Prompt — Report how many lines of the data contain the string "epoch". Add nothing.
Top of Data to process
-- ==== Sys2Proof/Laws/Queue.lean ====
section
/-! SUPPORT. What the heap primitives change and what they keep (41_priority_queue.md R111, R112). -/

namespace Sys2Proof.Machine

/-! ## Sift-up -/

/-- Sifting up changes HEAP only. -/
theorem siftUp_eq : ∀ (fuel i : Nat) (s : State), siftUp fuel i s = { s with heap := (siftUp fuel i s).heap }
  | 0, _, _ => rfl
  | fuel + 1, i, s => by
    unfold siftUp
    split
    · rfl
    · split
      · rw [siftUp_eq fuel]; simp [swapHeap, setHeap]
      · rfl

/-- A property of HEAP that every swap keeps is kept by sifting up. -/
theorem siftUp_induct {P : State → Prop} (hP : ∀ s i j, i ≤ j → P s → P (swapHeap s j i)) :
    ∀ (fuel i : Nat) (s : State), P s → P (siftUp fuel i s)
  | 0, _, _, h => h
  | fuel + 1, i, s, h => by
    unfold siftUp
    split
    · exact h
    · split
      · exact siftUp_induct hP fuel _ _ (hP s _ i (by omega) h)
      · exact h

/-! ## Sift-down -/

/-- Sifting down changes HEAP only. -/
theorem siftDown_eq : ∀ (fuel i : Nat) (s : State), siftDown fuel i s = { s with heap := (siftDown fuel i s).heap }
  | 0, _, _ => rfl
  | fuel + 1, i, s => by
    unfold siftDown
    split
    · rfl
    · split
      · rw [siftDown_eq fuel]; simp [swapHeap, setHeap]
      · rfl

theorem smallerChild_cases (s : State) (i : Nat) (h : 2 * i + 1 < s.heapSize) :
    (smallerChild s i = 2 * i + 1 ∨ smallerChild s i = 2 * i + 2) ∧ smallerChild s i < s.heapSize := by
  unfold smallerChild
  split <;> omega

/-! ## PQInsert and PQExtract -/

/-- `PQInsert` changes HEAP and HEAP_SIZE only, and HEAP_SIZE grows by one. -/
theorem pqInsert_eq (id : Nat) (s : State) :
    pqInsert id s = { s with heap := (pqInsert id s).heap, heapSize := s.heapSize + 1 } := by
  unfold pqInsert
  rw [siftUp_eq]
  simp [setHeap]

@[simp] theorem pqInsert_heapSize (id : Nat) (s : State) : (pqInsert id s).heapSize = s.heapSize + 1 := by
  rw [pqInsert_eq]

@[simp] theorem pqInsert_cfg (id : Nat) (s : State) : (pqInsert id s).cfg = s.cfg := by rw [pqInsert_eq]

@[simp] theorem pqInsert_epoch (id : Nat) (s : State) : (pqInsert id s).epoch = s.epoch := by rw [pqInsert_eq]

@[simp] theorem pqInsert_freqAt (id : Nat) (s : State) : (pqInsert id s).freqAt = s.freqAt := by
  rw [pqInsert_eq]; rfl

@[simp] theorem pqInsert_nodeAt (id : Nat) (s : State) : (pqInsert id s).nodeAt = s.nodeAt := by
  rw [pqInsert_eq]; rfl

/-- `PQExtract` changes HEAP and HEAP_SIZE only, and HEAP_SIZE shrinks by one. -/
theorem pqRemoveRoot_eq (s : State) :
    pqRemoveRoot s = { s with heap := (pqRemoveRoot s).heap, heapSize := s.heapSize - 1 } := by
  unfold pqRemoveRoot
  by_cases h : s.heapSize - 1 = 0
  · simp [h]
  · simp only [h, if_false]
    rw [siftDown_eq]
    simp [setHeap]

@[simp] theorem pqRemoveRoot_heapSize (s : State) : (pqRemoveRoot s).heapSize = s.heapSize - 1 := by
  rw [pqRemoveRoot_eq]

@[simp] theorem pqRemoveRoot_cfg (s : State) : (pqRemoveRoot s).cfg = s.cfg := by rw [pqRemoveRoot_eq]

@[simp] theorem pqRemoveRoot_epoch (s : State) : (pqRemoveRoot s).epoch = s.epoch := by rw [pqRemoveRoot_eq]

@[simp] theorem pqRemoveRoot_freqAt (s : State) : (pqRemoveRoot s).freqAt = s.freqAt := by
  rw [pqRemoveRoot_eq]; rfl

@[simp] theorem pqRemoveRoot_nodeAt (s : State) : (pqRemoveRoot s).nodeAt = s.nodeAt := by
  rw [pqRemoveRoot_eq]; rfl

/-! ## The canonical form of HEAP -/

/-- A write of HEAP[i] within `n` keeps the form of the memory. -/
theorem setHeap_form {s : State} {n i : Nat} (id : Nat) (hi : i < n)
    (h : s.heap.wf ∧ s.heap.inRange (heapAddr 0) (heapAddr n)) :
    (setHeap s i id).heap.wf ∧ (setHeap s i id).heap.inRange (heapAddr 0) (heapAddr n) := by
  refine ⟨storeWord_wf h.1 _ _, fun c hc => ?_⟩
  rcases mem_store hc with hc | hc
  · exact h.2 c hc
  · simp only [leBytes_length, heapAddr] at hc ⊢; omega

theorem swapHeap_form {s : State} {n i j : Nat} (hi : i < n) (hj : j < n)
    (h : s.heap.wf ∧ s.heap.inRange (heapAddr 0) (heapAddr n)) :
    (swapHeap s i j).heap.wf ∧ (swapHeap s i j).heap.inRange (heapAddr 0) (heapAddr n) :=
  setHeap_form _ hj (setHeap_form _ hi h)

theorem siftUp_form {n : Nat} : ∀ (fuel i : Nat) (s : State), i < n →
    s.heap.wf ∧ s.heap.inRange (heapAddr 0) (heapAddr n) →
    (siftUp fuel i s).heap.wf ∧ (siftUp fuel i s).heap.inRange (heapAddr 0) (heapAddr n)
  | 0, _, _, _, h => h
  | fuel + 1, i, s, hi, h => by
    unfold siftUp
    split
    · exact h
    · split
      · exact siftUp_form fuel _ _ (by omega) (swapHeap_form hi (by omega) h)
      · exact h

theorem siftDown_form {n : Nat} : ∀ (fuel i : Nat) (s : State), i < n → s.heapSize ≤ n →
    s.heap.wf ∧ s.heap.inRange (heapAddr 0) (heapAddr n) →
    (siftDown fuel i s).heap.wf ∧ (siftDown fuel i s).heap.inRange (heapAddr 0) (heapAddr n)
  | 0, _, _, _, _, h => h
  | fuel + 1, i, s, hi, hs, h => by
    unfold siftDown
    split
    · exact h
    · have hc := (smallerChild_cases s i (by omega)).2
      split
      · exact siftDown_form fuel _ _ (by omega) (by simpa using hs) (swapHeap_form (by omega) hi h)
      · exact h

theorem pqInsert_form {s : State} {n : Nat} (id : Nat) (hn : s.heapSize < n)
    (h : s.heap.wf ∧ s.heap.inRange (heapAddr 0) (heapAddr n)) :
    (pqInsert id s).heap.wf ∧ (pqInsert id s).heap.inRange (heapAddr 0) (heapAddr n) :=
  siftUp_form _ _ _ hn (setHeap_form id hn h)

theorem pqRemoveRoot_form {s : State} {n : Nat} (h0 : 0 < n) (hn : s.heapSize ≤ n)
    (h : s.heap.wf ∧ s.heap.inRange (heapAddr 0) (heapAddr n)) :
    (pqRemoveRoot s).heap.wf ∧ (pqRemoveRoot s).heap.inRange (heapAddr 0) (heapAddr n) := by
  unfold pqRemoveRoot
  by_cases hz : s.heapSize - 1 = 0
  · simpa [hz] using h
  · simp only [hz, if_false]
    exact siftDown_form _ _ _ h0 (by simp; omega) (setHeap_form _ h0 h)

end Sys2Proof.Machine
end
Bottom of Data to process
Your response — 2